Kepala Direktur Solidaritas Keadilan dan Peringatan untuk Masalah Perbudakan Syahwat Militer Jepang, Lee Na-yong, mengungkapkan Demonstrasi Hari Rabu kali ini yang merupakan ke 1.500 kali, menjadi aksi demonstrasi terlama, paling menyedihkan, sekaligus paling membanggakan di dunia. 

Aksi unjuk rasa itu pertama kali dilakukan pada tanggal 8 Januari tahun 1992 ketika Perdana Menteri Jepang mengunjungi Seoul.

Melalui unjuk rasa yang telah berlangsung hampir 30 tahun tersebut, para demonstran meminta Jepang untuk meminta maaf atas perbudakan syahwat di masa perang Jepang dan memberikan kompensasi kepada para korban.

Sejak level aturan jaga jarak sosial dinaikkan, aksi unjuk rasa itu digelar dalam bentuk demonstrasi satu orang. Para demonstran menyampaikan argumen secara bergiliran dan melarang peliputan wartawan.

Nenek korban perbudakan syahwat di masa perang Jepang juga mengemukakan posisinya melalui sebuah rekaman video.

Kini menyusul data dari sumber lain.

-- ==== Sys2Proof/Machine/WenakMem.lean ====
section
/-!
DEFINITION. Machine/WenakMem.lean: loads and stores through capabilities (04 R107-R110), atomic operations (04 R111) and
table lookup (04 R134-R137).
-/

namespace Sys2Proof.Machine

/-! ### Loads and stores -/

/-- The effective address of a load or store. -/
def State.memAddr (s : State) (h : Hart) (f : FmtM) : Nat := effAddr (s.cap h f.cb) (s.gpr h f.ra) f.imm

/-- A load of `n` bytes: `ext` extends the value (04 R108). -/
def loadOp (h : Hart) (f : FmtM) (n : Nat) (ext : Nat → Word) (s : State) : Res :=
  let cb := s.cap h f.cb
  let ea := s.memAddr h f
  match cb.checkAccess [pR] ea n with
  | some x => .raises x s
  | none => match s.dataRead h cb.perms ea n with
    | (.error e, s) => .raises (excBus e (BitVec.ofNat 64 ea)) s
    | (.ok v, s) => .seq (s.setGpr h f.rt (ext v))

/-- A store of `n` bytes. -/
def storeOp (h : Hart) (f : FmtM) (n : Nat) (s : State) : Res :=
  let cb := s.cap h f.cb
  let ea := s.memAddr h f
  match cb.checkAccess [pW] ea n with
  | some x => .raises x s
  | none => match s.dataWrite h cb.perms ea (leBytes n (s.gpr h f.rt).toNat) with
    | (.error e, s) => .raises (excBus e (BitVec.ofNat 64 ea)) s
    | (.ok _, s) => .seq s

/-- Zero extension. -/
def zext (v : Nat) : Word := BitVec.ofNat 64 v
/-- Sign extension from `n` bits. -/
def sext (n v : Nat) : Word := (BitVec.ofNat n v).signExtend 64

/-- The form of a load or store. -/
def formM (op : BitVec 6) (f : FmtM) : Form := { word := encM op f }

/-- LB. -/
def execLb (h : Hart) (f : FmtM) (s : State) : Out := s.execute h (formM 0x10 f) (loadOp h f 1 (sext 8))
/-- LBU. -/
def execLbu (h : Hart) (f : FmtM) (s : State) : Out := s.execute h (formM 0x11 f) (loadOp h f 1 zext)
/-- LH. -/
def execLh (h : Hart) (f : FmtM) (s : State) : Out := s.execute h (formM 0x12 f) (loadOp h f 2 (sext 16))
/-- LHU. -/
def execLhu (h : Hart) (f : FmtM) (s : State) : Out := s.execute h (formM 0x13 f) (loadOp h f 2 zext)
/-- LW. -/
def execLw (h : Hart) (f : FmtM) (s : State) : Out := s.execute h (formM 0x14 f) (loadOp h f 4 (sext 32))
/-- LWU. -/
def execLwu (h : Hart) (f : FmtM) (s : State) : Out := s.execute h (formM 0x15 f) (loadOp h f 4 zext)
/-- LD. -/
def execLd (h : Hart) (f : FmtM) (s : State) : Out := s.execute h (formM 0x16 f) (loadOp h f 8 zext)
/-- SB. -/
def execSb (h : Hart) (f : FmtM) (s : State) : Out := s.execute h (formM 0x18 f) (storeOp h f 1)
/-- SH. -/
def execSh (h : Hart) (f : FmtM) (s : State) : Out := s.execute h (formM 0x19 f) (storeOp h f 2)
/-- SW. -/
def execSw (h : Hart) (f : FmtM) (s : State) : Out := s.execute h (formM 0x1A f) (storeOp h f 4)
/-- SD. -/
def execSd (h : Hart) (f : FmtM) (s : State) : Out := s.execute h (formM 0x1B f) (storeOp h f 8)

/-! ### Capabilities in memory (04 R110) -/

/-- The form of LCAP and SCAP: rt is a capability register, 0 to 15. -/
def formCapM (op : BitVec 6) (f : FmtM) : Form := { word := encM op f, ok := decide (f.rt.toNat < 16) }

/-- LCAP: the bits, and the tag where the region holds tags. -/
def execLcap (h : Hart) (f : FmtM) (s : State) : Out :=
  s.execute h (formCapM 0x17 f) fun s =>
    let cb := s.cap h f.cb
    let ea := s.memAddr h f
    match cb.checkAccess [pR, pLC] ea 16 with
    | some x => .raises x s
    | none =>
      match s.capRead h cb.perms ea with
      | (.error e, s) => .raises (excBus e (BitVec.ofNat 64 ea)) s
      | (.ok c, s) => .seq (s.setCap h (f.rt.setWidth 4) c)

/-- SCAP: the bits and the tag; a tagged capability goes only where tags are held. -/
def execScap (h : Hart) (f : FmtM) (s : State) : Out :=
  s.execute h (formCapM 0x1C f) fun s =>
    let cb := s.cap h f.cb
    let ea := s.memAddr h f
    let c := s.cap h (f.rt.setWidth 4)
    match cb.checkAccess [pW, pSC] ea 16 with
    | some x => .raises x s
    | none =>
      if c.tag && !s.holdsTags h ea then .raises (excCap 8 (BitVec.ofNat 64 ea)) s
      else match s.dataWrite h cb.perms ea (capBytes c) c.tag with
        | (.error e, s) => .raises (excBus e (BitVec.ofNat 64 ea)) s
        | (.ok _, s) => .seq s

/-! ### Atomics (04 R111) -/

/-- The form of an atomic, which only a control core has (04 R138, R140). -/
def formAmo (fn : BitVec 7) (f : FmtT) : Form := { word := encT fn f, svc := false, wick := false }

/-- The read-modify-write of 8 bytes by a control core: `upd` gives the new value from the old; outside the shared SRAM
and the DDR core region it ends in a bus error. -/
def State.rmw (s : State) (h : Hart) (perms : BitVec 16) (ea : Nat) (upd : Word → Word) : Ans Word :=
  match s.enter (accOf h perms) ea .rmw with
  | (.error e, s) => (.error e, s)
  | (.ok _, s) =>
    if s.tagged ea && s.damagedAt .bus ea 8 then (.error .ecc, s.eccRead ea 8)
    else if s.tagged ea then
      let old := BitVec.ofNat 64 (leNat (s.loadBytes ea 8))
      (.ok old, s.storeBytes ea (leBytes 8 (upd old).toNat))
    else (.error .target, s)

/-- An atomic: earlier stores complete first (04 R112), and gd takes the old value. `upd` is told gd, g[rb] and the old
value. -/
def amoOp (h : Hart) (f : FmtT) (upd : Word → Word → Word → Word) (s : State) : Res :=
  let cb := s.cap h f.cb
  let ea := effAddr cb (s.gpr h f.ra) 0
  match cb.checkAccess [pR, pW] ea 8 with
  | some x => .raises x s
  | none => match (s.settle h).rmw h cb.perms ea (upd (s.gpr h f.rd) (s.gpr h f.rb)) with
    | (.error e, s) => .raises (excBus e (BitVec.ofNat 64 ea)) s
    | (.ok old, s) => .seq (s.setGpr h f.rd old)

/-- AMOSWAP. -/
def execAmoswap (h : Hart) (f : FmtT) (s : State) : Out := s.execute h (formAmo 0 f) (amoOp h f fun _ b _ => b)
/-- AMOADD. -/
def execAmoadd (h : Hart) (f : FmtT) (s : State) : Out := s.execute h (formAmo 1 f) (amoOp h f fun _ b old => old + b)
/-- AMOAND. -/
def execAmoand (h : Hart) (f : FmtT) (s : State) : Out := s.execute h (formAmo 2 f) (amoOp h f fun _ b old => old &&& b)
/-- AMOOR. -/
def execAmoor (h : Hart) (f : FmtT) (s : State) : Out := s.execute h (formAmo 3 f) (amoOp h f fun _ b old => old ||| b)
/-- AMOCAS: where the old value equals gd. -/
def execAmocas (h : Hart) (f : FmtT) (s : State) : Out :=
  s.execute h (formAmo 4 f) (amoOp h f fun d b old => if old = d then b else old)

/-! ### Table lookup (04 R134-R137) -/

/-- A signed Q16.16 word. -/
def q16 (v : Nat) : Int := (BitVec.ofNat 32 v).toInt

/-- A 32-bit load of a table through `ct` (04 R134), or the exception it raises. -/
def State.tableWord (s : State) (h : Hart) (ct : Cap) (ea : Nat) : Except Exc Nat × State :=
  match ct.checkAccess [pR] ea 4 with
  | some x => (.error x, s)
  | none => match s.dataRead h ct.perms ea 4 with
    | (.error e, s) => (.error (excBus e (BitVec.ofNat 64 ea)), s)
    | (.ok v, s) => (.ok v, s)

/-- The loads of `n` words from `ea` on. -/
def State.tableWords (s : State) (h : Hart) (ct : Cap) (ea : Nat) : Nat → Except Exc (List Nat) × State
  | 0 => (.ok [], s)
  | n + 1 => match s.tableWord h ct ea with
    | (.error x, s) => (.error x, s)
    | (.ok v, s) => match s.tableWords h ct (ea + 4) n with
      | (.error x, s) => (.error x, s)
      | (.ok t, s) => (.ok (v :: t), s)

/-- A table header is well formed (04 R135): its words. -/
def tableOk (w0 w1 w2 w3 : Nat) : Bool :=
  let n := w0 % 512
  decide (w0 / 2 ^ 24 = 1) && decide (w0 / 512 % 2 ^ 15 = 0) && decide (w3 = 0) && decide (2 ≤ n) && decide (n ≤ 256) &&
  decide (0 < q16 w2) && decide (q16 w1 + (n - 1) * q16 w2 ≤ 0x7FFFFFFF)

/-- Where the lookup falls (04 R136): the points it uses, the flags c and h, the remainder f. -/
structure TliPlace where
  first : Nat
  two : Bool
  c : Bool
  h : Bool
  rem : Int
  deriving DecidableEq, Repr

/-- The place of x in a table of `n` points from X0 with STEP (04 R136). -/
def tliPlace (x x0 step : Int) (n : Nat) : TliPlace :=
  let xl := x0 + (n - 1) * step
  if x ≤ x0 then ⟨0, false, decide (x < x0), false, 0⟩
  else if xl ≤ x then ⟨n - 1, false, decide (xl < x), decide (xl < x), 0⟩
  else
    let i := (x - x0) / step
    ⟨i.toNat, true, false, false, (x - x0) - i * step⟩

/-- The result word: y in bits 31:0, the flags above (04 R136); interpolation rounds towards plus infinity. -/
def tliResult (p : TliPlace) (step : Int) (ys : List Nat) : Word :=
  let y0 := q16 (ys.getD 0 0)
  let y := if p.two then y0 - -((q16 (ys.getD 1 0) - y0) * p.rem) / step else y0
  BitVec.ofNat 64 ((BitVec.ofInt 32 y).toNat + bitAt p.c 32 + bitAt p.h 33)

/-- TLI. -/
def execTli (h : Hart) (f : FmtM) (s : State) : Out :=
  s.execute h { word := encM 0x2D f, svc := false } fun s =>
    let ct := s.cap h f.cb
    let ta := ct.base.toNat + 4 * f.imm.toNat
    match s.tableWords h ct ta 4 with
    | (.error x, s) => .raises x s
    | (.ok ws, s) =>
      let w (i : Nat) : Nat := ws.getD i 0
      if !tableOk (w 0) (w 1) (w 2) (w 3) then .raises { cause := 0x0A, addr := BitVec.ofNat 64 ta } s
      else
        let p := tliPlace ((s.gpr h f.ra).setWidth 32).toInt (q16 (w 1)) (q16 (w 2)) (w 0 % 512)
        match s.tableWords h ct (ta + 0x10 + 4 * p.first) (if p.two then 2 else 1) with
        | (.error x, s) => .raises x s
        | (.ok ys, s) => .seq (s.setGpr h f.rt (tliResult p (q16 (w 2)) ys))

end Sys2Proof.Machine
end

Nenek Lee Ok-sun menegaskan jika Jepang meminta maaf, maka Demonstrasi Hari Rabu tidak perlu dilakukan lagi, tapi sebelum itu, kegiatan Demonstrasi Hari Rabu harus terus dilakukan. 

Di sisi lain, sepanjang aksi Demonstrasi Hari Rabu itu berlangsung, pihak konservatif dan pembuat konten YouTube dari kelompok sayap kanan melontarkan pernyataan yang menyangkal korban perbudakan syahwat.

Peserta unjuk rasa mengungkapkan kesedihannya, dan mengatakan bahwa perkataan mereka yang menolak kenyataan sejarah itu memalukan diri sendiri dan yakin akan tiba saatnya di mana mereka akan menghentikan argumen serupa.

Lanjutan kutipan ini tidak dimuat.